▸ What needs to be done
In the entries below, every line that contains "zero" must be located and copied.

▸ The data
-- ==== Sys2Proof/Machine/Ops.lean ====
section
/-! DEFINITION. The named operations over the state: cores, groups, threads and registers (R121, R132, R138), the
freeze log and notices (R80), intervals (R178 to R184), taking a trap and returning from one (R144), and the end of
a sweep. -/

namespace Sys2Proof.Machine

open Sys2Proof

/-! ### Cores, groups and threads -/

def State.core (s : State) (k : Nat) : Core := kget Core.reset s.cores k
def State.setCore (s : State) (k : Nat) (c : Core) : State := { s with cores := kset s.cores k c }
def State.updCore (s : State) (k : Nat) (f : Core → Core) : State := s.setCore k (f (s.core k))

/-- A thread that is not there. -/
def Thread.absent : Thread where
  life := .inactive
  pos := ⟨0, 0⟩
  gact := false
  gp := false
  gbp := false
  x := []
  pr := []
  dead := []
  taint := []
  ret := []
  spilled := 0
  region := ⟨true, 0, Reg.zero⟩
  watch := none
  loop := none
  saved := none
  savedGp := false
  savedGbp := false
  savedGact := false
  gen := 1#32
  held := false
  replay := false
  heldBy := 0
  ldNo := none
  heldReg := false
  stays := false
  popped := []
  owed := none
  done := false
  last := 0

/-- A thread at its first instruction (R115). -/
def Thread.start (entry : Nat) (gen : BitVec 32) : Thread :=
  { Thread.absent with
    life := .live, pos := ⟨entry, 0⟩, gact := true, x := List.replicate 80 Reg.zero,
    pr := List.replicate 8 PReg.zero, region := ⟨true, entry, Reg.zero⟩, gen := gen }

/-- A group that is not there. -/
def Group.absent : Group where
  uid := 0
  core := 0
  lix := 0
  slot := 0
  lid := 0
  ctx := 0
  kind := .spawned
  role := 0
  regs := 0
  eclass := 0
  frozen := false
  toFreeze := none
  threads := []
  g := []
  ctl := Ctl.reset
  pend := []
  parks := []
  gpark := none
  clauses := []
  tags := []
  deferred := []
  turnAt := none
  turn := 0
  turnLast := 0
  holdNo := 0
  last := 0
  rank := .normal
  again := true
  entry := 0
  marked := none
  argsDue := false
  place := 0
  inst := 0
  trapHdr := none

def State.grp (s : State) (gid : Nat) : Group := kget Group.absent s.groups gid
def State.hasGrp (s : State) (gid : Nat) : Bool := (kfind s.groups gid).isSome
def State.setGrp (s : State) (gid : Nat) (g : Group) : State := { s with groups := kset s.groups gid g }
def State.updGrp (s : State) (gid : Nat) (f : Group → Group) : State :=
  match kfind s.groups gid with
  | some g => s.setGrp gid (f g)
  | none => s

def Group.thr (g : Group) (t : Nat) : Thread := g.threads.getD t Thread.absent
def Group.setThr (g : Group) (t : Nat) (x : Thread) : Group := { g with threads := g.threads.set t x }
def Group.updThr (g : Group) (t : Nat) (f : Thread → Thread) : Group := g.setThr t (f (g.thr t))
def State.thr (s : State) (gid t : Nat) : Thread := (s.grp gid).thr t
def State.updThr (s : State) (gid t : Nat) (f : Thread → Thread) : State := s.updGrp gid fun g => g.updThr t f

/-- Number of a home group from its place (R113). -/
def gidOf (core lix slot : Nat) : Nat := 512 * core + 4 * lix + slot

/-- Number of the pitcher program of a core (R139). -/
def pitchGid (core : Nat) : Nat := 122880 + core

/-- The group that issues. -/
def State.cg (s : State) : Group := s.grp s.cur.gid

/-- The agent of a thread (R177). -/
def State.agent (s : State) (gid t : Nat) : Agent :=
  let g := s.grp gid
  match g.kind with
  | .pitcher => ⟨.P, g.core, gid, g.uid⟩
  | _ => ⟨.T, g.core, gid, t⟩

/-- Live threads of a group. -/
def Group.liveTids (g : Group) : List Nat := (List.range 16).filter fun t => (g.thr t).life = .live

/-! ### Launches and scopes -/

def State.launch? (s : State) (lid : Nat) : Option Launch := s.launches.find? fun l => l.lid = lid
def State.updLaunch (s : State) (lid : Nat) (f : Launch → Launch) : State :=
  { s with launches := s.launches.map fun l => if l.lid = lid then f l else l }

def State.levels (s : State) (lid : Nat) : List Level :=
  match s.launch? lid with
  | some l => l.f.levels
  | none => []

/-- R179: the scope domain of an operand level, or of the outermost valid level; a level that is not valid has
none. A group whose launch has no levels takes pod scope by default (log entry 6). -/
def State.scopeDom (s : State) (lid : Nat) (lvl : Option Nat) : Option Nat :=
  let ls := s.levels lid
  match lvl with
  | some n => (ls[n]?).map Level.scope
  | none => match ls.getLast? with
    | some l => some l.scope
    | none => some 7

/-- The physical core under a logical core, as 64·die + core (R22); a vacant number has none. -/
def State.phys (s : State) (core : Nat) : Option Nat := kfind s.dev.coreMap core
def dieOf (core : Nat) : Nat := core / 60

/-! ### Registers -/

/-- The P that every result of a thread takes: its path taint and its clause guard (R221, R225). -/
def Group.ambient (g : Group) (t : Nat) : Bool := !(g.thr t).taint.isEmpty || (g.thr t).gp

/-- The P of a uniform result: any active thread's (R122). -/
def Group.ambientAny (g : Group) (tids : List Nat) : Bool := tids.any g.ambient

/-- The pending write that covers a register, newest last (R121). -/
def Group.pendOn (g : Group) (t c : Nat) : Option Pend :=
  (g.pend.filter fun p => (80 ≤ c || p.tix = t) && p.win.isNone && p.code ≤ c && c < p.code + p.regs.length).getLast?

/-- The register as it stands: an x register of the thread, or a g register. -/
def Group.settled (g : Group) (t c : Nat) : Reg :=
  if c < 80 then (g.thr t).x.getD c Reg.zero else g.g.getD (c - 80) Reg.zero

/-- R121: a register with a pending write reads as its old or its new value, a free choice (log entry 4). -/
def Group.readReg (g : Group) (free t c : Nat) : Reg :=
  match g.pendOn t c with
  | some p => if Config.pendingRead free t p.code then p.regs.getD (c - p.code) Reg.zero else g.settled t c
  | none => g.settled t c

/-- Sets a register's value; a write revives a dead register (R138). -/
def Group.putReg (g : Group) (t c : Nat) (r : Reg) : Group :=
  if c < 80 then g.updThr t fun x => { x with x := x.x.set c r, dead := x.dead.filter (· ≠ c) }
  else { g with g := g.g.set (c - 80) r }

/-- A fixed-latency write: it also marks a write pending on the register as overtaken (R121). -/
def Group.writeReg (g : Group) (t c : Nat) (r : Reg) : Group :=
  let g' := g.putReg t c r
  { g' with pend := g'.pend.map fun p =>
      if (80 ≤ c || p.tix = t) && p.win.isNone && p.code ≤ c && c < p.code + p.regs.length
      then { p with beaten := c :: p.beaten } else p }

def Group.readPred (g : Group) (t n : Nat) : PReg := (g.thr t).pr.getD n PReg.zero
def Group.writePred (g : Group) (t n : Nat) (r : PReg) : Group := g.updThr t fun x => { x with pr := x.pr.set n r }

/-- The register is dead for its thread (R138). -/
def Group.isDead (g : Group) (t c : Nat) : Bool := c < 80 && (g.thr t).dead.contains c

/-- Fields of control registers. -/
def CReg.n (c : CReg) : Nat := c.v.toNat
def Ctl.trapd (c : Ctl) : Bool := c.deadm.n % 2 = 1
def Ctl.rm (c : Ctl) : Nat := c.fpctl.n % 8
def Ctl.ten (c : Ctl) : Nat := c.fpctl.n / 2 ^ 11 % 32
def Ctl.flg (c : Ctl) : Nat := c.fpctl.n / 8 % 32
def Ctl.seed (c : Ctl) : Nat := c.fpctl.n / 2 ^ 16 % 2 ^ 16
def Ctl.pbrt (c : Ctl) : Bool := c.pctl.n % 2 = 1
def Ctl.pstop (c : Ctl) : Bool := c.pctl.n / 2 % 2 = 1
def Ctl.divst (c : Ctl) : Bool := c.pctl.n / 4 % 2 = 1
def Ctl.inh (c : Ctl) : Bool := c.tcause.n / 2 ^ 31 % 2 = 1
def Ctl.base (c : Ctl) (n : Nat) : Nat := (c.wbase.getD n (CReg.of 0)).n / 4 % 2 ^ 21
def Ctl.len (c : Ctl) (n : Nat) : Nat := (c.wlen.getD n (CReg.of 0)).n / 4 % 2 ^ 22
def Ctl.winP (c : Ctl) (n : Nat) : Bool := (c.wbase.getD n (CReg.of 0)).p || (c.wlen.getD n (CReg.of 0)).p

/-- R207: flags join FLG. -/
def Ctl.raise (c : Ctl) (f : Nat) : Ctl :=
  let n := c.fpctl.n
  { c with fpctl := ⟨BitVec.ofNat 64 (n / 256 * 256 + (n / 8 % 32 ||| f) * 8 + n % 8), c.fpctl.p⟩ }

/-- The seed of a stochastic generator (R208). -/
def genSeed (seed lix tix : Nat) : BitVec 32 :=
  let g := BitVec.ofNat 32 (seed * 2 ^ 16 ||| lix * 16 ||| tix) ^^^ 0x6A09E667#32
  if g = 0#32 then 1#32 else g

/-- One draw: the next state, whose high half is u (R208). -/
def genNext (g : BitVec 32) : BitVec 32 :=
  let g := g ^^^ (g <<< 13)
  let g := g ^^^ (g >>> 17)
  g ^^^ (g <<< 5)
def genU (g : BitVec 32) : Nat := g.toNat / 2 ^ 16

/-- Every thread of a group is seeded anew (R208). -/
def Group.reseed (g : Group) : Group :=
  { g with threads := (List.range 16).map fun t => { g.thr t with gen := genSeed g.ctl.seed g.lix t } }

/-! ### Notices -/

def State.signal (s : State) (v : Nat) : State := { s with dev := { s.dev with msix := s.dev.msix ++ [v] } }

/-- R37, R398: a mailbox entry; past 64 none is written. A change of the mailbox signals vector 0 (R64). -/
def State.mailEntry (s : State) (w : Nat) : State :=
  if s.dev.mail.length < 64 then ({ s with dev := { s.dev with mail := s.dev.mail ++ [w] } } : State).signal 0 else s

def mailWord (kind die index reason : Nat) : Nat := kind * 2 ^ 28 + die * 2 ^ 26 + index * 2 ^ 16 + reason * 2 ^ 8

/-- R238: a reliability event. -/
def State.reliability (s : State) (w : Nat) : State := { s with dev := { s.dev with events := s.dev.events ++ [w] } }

▸ Answer section
  region := ⟨true, 0, Reg.zero⟩
    life := .live, pos := ⟨entry, 0⟩, gact := true, x := List.replicate 80 Reg.zero,
    pr := List.replicate 8 PReg.zero, region := ⟨true, entry, Reg.zero⟩, gen := gen }
  if c < 80 then (g.thr t).x.getD c Reg.zero else g.g.getD (c - 80) Reg.zero
  | some p => if Config.pendingRead free t p.code then p.regs.getD (c - p.code) Reg.zero else g.settled t c
def Group.readPred (g : Group) (t n : Nat) : PReg := (g.thr t).pr.getD n PReg.zero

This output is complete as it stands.